Он отшатнулся судорожным рывком, словно увидел вместо дочери шаровую молнию, внезапно возникшую у его лица, и вот она мечется перед ним, роняя огненные перья. Он с опаской отодвинулся.

– Какой Генрих? – он умело овладел эмоциональным выбросом.

– Тот, кто будет ждать её на другом берегу вместе с их общими детьми. Кто он был? Мамина первая любовь, и она переживала в своём воображении несостоявшуюся жизнь с ним? Ей так не хватало подлинной любви. Верности. Много чего. Например, мужских и мягких волос на голове, чтобы их гладить. Детей. Чтобы был сын. Не посторонний ей ребёнок от десантницы какой, путешествующей по постелям своих патронов из ГРОЗ, ей не хватало собственных детей. Не тех, которых ты разрешал своим любимым ученицам иметь от своей высокоразвитой персоны.

– Даже в лучшие времена мама была слабенькой для деторождения. Тебе ли и не понимать? И о каких десантницах ты говоришь? Нет никого.

– Нет сыновей у тебя?

Он не ответил.

– Наверное, тот прекрасный Генрих улетел, как и Рудольф, в галактическую бездну, откуда не вернулся. Нет?

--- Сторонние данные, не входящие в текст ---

-- ==== Sys2Proof/Laws/KeepAtomic.lean ====
section
/-! SUPPORT. What the operations of `Machine/Atomic.lean` keep: the memories in canonical form and the queue. -/

set_option linter.unusedTactic false
set_option linter.unreachableTactic false

namespace Sys2Proof.Machine

theorem State.setWord_sound {q : Base} : ∀ {s : State} a1 a2, Sound q s → Sound q (State.setWord s a1 a2) := by
  intros
  unfold State.setWord
  repeat' first
    | with_reducible assumption
    | with_reducible apply State.putPart_sound
    | with_reducible apply sound_foldl
    | with_reducible apply sound_foldl_fst
    | intro _
    | with_reducible apply sound_ite
    | with_reducible apply sound_of_fst (by assumption)
    | with_reducible apply sound_of_some (by assumption)
    | with_reducible apply sound_of_snd (by assumption)
    | with_reducible apply sound_on
    | with_reducible apply sound_getD
    | (with_reducible refine sound_mk ?_ rfl rfl rfl rfl rfl rfl rfl; first | with_reducible assumption | with_reducible apply State.putPart_sound | with_reducible apply sound_foldl | with_reducible apply sound_foldl_fst)
    | dsimp only
    | split

theorem State.heldUp_sound {q : Base} : ∀ {s : State} a1 a2, Sound q s → Sound q (State.heldUp s a1 a2) := by
  intros
  unfold State.heldUp
  repeat' first
    | with_reducible assumption
    | with_reducible apply State.bump_sound
    | with_reducible apply sound_foldl
    | with_reducible apply sound_foldl_fst
    | intro _
    | with_reducible apply sound_ite
    | with_reducible apply sound_of_fst (by assumption)
    | with_reducible apply sound_of_some (by assumption)
    | with_reducible apply sound_of_snd (by assumption)
    | with_reducible apply sound_on
    | with_reducible apply sound_getD
    | (with_reducible refine sound_mk ?_ rfl rfl rfl rfl rfl rfl rfl; first | with_reducible assumption | with_reducible apply State.bump_sound | with_reducible apply sound_foldl | with_reducible apply sound_foldl_fst)
    | dsimp only
    | split

theorem State.heldDown_sound {q : Base} : ∀ {s : State} a1 a2, Sound q s → Sound q (State.heldDown s a1 a2) := by
  intros
  unfold State.heldDown
  repeat' first
    | with_reducible assumption
    | with_reducible apply State.setFld_sound
    | with_reducible apply sound_foldl
    | with_reducible apply sound_foldl_fst
    | intro _
    | with_reducible apply sound_ite
    | with_reducible apply sound_of_fst (by assumption)
    | with_reducible apply sound_of_some (by assumption)
    | with_reducible apply sound_of_snd (by assumption)
    | with_reducible apply sound_on
    | with_reducible apply sound_getD
    | (with_reducible refine sound_mk ?_ rfl rfl rfl rfl rfl rfl rfl; first | with_reducible assumption | with_reducible apply State.setFld_sound | with_reducible apply sound_foldl | with_reducible apply sound_foldl_fst)
    | dsimp only
    | split

theorem State.returnFrame_sound {q : Base} : ∀ {s : State} a1 a2, Sound q s → Sound q (State.returnFrame s a1 a2) := by
  intros
  unfold State.returnFrame
  repeat' first
    | with_reducible assumption
    | with_reducible apply State.setWord_sound
    | with_reducible apply sound_foldl
    | with_reducible apply sound_foldl_fst
    | intro _
    | with_reducible apply sound_ite
    | with_reducible apply sound_of_fst (by assumption)
    | with_reducible apply sound_of_some (by assumption)
    | with_reducible apply sound_of_snd (by assumption)
    | with_reducible apply sound_on
    | with_reducible apply sound_getD
    | (with_reducible refine sound_mk ?_ rfl rfl rfl rfl rfl rfl rfl; first | with_reducible assumption | with_reducible apply State.setWord_sound | with_reducible apply sound_foldl | with_reducible apply sound_foldl_fst)
    | dsimp only
    | split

Почему мама лгала о том, что аметистовую брошь подарил ей ты, если это был подарок Генриха?

– Она не лгала. Она не умела этого. Лгать. Абсолютно. Такую хрустальную душу, какую имела мама, трудно встретить на Земле. И в смысле твёрдости, и в смысле хрупкости, а также чистоты. Не значит, конечно, что подобных людей нет, но они всегда редкость.

– Генрих считал, что таких женщин как мама больше нет.

– Да какой Генрих! У неё просто путалось сознание. Она была настолько перегружена лекарствами. Барьеры организма уже не справлялись, интоксикация мозга…

– Как и мой Радослав? Тоже, помнится, ты говорил, что у меня интоксикация души.

– Какой ещё Радослав у тебя объявился? В нашей базе данных человека с таким именем нет. Да твой Рудольф не годится и на то, чтобы быть подошвой у космического ботинка такого человека, каким был Генрих!

– Ага! Значит Генрих – не интоксикация. И хотя это не имеет уже ни малейшего значения, мне легче как-то. Мальчика звали Каспар. А девочку Анфиса. Какое забавное имя. Старинное. Где они, дети мамы и Генриха?

– Пойми, невозможно и слушать твой бред. Мама не могла ничего говорить о Генрихе и о детях. Не могла. Потому что они принадлежали другой женщине, которой мама уже не была. И личность той женщины не могла восстать в ней, потому что у неё не было памяти о той жизни. Никакого Генриха, никаких детей уже давно не существует. Нигде. В целой Вселенной. Как и самой мамы.

И произошло ужасное. Он зарыдал. Исказился своим мгновенно побуревшим лицом, которое успел спрятать в крупных ладонях. Он беззвучно сотрясался плечами, и солнечные блики играли на его лысой голове. Солнечный свет, как всегда, пребывал вне измерений человеческого страдания. С одинаковым ослепительным бесчувствием он изливается как на ликование человеческое, так и на его безутешное горе. Ксения взирала на скорбь отца как посторонняя. Да он и был для неё уже посторонним.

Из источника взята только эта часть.